• Goal of the exercise: From the first line of the records down to the one that holds "runFor_add hrun, hround]", transcribe each line exactly and add nothing.

• Dataset entries:

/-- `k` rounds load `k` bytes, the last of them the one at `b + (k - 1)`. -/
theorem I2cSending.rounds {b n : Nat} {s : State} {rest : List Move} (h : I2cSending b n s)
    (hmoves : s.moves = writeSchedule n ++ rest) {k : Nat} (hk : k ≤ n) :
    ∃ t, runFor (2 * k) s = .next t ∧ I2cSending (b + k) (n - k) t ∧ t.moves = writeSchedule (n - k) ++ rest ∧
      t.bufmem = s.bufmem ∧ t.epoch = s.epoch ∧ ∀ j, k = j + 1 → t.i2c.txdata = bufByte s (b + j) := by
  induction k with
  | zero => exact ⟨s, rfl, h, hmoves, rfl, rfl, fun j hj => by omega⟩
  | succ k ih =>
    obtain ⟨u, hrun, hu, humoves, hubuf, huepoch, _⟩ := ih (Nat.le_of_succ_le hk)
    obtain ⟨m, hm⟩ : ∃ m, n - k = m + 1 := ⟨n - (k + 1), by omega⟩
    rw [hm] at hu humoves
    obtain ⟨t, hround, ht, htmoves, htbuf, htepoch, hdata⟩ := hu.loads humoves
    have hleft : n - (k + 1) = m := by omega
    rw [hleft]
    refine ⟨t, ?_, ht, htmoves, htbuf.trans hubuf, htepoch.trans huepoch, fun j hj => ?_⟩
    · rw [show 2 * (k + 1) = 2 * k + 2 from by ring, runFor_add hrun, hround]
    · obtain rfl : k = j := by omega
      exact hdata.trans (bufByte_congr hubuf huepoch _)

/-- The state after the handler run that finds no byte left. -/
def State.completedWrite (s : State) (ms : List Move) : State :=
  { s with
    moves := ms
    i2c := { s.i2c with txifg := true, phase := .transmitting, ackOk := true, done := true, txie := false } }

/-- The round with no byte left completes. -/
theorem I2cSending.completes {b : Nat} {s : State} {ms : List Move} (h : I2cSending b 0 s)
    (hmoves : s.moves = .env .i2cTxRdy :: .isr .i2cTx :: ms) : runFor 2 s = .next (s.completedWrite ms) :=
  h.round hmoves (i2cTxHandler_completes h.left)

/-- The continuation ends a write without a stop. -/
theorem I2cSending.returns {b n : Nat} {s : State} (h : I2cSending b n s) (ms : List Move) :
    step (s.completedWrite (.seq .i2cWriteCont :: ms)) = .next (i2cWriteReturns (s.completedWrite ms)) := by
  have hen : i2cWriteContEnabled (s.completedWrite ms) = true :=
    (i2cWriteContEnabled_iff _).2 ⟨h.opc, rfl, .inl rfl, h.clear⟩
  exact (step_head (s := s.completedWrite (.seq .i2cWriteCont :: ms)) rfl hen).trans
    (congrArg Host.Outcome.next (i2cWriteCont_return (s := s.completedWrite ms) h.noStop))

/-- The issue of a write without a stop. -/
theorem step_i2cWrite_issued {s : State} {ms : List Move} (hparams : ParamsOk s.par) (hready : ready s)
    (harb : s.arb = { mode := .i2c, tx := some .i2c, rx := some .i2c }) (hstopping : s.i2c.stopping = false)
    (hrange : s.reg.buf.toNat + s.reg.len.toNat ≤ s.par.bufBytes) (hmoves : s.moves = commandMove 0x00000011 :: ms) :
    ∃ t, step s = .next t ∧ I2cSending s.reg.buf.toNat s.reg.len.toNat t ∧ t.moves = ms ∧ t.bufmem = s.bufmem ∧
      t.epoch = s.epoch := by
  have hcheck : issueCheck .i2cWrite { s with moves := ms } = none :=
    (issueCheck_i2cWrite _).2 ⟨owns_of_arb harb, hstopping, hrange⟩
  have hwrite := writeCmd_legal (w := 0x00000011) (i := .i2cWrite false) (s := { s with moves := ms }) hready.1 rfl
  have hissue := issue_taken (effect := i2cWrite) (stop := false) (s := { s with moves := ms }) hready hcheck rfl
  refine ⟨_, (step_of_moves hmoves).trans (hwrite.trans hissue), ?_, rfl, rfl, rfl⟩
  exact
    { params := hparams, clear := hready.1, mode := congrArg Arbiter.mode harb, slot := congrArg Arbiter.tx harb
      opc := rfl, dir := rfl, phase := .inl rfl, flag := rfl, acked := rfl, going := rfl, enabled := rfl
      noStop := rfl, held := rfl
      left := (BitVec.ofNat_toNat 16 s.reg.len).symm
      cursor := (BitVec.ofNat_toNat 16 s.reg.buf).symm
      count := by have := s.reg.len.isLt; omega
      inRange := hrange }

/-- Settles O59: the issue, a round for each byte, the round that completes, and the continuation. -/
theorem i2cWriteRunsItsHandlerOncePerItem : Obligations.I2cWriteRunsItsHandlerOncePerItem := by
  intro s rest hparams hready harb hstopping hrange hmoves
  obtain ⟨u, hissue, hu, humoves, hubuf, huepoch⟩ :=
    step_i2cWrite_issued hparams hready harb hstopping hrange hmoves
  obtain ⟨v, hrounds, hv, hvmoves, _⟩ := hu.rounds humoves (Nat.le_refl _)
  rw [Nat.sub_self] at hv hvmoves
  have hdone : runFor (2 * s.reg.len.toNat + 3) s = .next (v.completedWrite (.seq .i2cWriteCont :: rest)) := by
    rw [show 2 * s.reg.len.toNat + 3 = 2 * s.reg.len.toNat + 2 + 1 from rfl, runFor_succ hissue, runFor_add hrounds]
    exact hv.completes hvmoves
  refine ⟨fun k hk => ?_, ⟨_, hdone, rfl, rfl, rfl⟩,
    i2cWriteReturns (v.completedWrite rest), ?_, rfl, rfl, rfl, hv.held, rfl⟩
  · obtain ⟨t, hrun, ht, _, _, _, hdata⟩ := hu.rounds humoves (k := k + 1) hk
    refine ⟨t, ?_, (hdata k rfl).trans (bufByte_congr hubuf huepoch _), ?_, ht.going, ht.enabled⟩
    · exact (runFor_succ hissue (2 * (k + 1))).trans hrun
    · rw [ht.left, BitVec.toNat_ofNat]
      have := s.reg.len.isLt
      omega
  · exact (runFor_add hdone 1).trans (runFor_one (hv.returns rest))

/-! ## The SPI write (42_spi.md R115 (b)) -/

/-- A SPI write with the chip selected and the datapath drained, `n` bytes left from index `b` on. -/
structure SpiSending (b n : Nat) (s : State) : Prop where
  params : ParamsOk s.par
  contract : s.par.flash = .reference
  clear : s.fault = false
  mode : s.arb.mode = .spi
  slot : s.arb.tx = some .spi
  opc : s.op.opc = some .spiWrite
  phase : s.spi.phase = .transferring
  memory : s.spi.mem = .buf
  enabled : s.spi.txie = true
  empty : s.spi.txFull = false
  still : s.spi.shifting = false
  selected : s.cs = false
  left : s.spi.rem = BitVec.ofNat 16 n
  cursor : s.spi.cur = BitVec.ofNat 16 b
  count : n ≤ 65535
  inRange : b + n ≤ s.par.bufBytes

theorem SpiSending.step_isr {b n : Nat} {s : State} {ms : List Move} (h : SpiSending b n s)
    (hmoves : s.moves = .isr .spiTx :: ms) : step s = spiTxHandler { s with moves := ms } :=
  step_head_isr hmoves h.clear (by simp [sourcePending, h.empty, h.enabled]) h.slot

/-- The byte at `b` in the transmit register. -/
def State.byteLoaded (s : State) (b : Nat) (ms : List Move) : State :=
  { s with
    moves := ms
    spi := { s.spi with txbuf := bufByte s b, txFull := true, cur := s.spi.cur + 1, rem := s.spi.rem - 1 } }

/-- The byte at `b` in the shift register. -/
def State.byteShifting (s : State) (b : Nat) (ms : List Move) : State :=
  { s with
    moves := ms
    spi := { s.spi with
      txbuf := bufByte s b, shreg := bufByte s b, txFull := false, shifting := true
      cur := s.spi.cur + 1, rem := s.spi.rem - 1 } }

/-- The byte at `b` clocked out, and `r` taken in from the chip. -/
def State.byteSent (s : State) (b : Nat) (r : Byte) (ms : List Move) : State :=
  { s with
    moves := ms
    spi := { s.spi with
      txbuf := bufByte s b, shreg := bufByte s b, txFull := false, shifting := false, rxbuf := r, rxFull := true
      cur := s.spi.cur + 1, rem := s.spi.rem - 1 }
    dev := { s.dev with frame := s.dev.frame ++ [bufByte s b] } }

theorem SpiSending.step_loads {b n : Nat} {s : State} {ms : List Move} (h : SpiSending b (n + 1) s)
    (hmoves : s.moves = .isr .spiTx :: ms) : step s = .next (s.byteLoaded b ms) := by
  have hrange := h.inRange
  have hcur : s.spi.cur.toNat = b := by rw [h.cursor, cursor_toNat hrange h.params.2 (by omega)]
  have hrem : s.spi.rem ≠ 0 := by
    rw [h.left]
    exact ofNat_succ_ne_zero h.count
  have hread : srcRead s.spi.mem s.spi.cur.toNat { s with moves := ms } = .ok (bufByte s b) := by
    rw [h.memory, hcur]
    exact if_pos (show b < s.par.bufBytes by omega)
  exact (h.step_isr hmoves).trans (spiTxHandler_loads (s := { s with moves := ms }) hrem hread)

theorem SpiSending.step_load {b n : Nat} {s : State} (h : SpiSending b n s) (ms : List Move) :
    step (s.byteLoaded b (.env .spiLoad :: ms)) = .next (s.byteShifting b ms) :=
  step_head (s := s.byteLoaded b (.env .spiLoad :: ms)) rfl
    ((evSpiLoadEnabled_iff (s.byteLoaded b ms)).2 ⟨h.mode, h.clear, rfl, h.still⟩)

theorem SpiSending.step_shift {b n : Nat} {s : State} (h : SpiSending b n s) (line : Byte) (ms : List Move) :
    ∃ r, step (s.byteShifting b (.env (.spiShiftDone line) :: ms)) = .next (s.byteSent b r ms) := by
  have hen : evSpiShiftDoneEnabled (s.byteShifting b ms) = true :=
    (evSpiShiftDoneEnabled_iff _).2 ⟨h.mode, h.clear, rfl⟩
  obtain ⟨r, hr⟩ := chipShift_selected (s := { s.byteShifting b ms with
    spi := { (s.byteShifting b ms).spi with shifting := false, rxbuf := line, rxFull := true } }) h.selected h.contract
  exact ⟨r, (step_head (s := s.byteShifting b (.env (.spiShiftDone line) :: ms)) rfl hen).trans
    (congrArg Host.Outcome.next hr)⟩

• Response:
/-- `k` rounds load `k` bytes, the last of them the one at `b + (k - 1)`. -/
theorem I2cSending.rounds {b n : Nat} {s : State} {rest : List Move} (h : I2cSending b n s)
    (hmoves : s.moves = writeSchedule n ++ rest) {k : Nat} (hk : k ≤ n) :
    ∃ t, runFor (2 * k) s = .next t ∧ I2cSending (b + k) (n - k) t ∧ t.moves = writeSchedule (n - k) ++ rest ∧
      t.bufmem = s.bufmem ∧ t.epoch = s.epoch ∧ ∀ j, k = j + 1 → t.i2c.txdata = bufByte s (b + j) := by
  induction k with
  | zero => exact ⟨s, rfl, h, hmoves, rfl, rfl, fun j hj => by omega⟩
  | succ k ih =>
    obtain ⟨u, hrun, hu, humoves, hubuf, huepoch, _⟩ := ih (Nat.le_of_succ_le hk)
    obtain ⟨m, hm⟩ : ∃ m, n - k = m + 1 := ⟨n - (k + 1), by omega⟩
    rw [hm] at hu humoves
    obtain ⟨t, hround, ht, htmoves, htbuf, htepoch, hdata⟩ := hu.loads humoves
    have hleft : n - (k + 1) = m := by omega
    rw [hleft]
    refine ⟨t, ?_, ht, htmoves, htbuf.trans hubuf, htepoch.trans huepoch, fun j hj => ?_⟩
    · rw [show 2 * (k + 1) = 2 * k + 2 from by ring, runFor_add hrun, hround]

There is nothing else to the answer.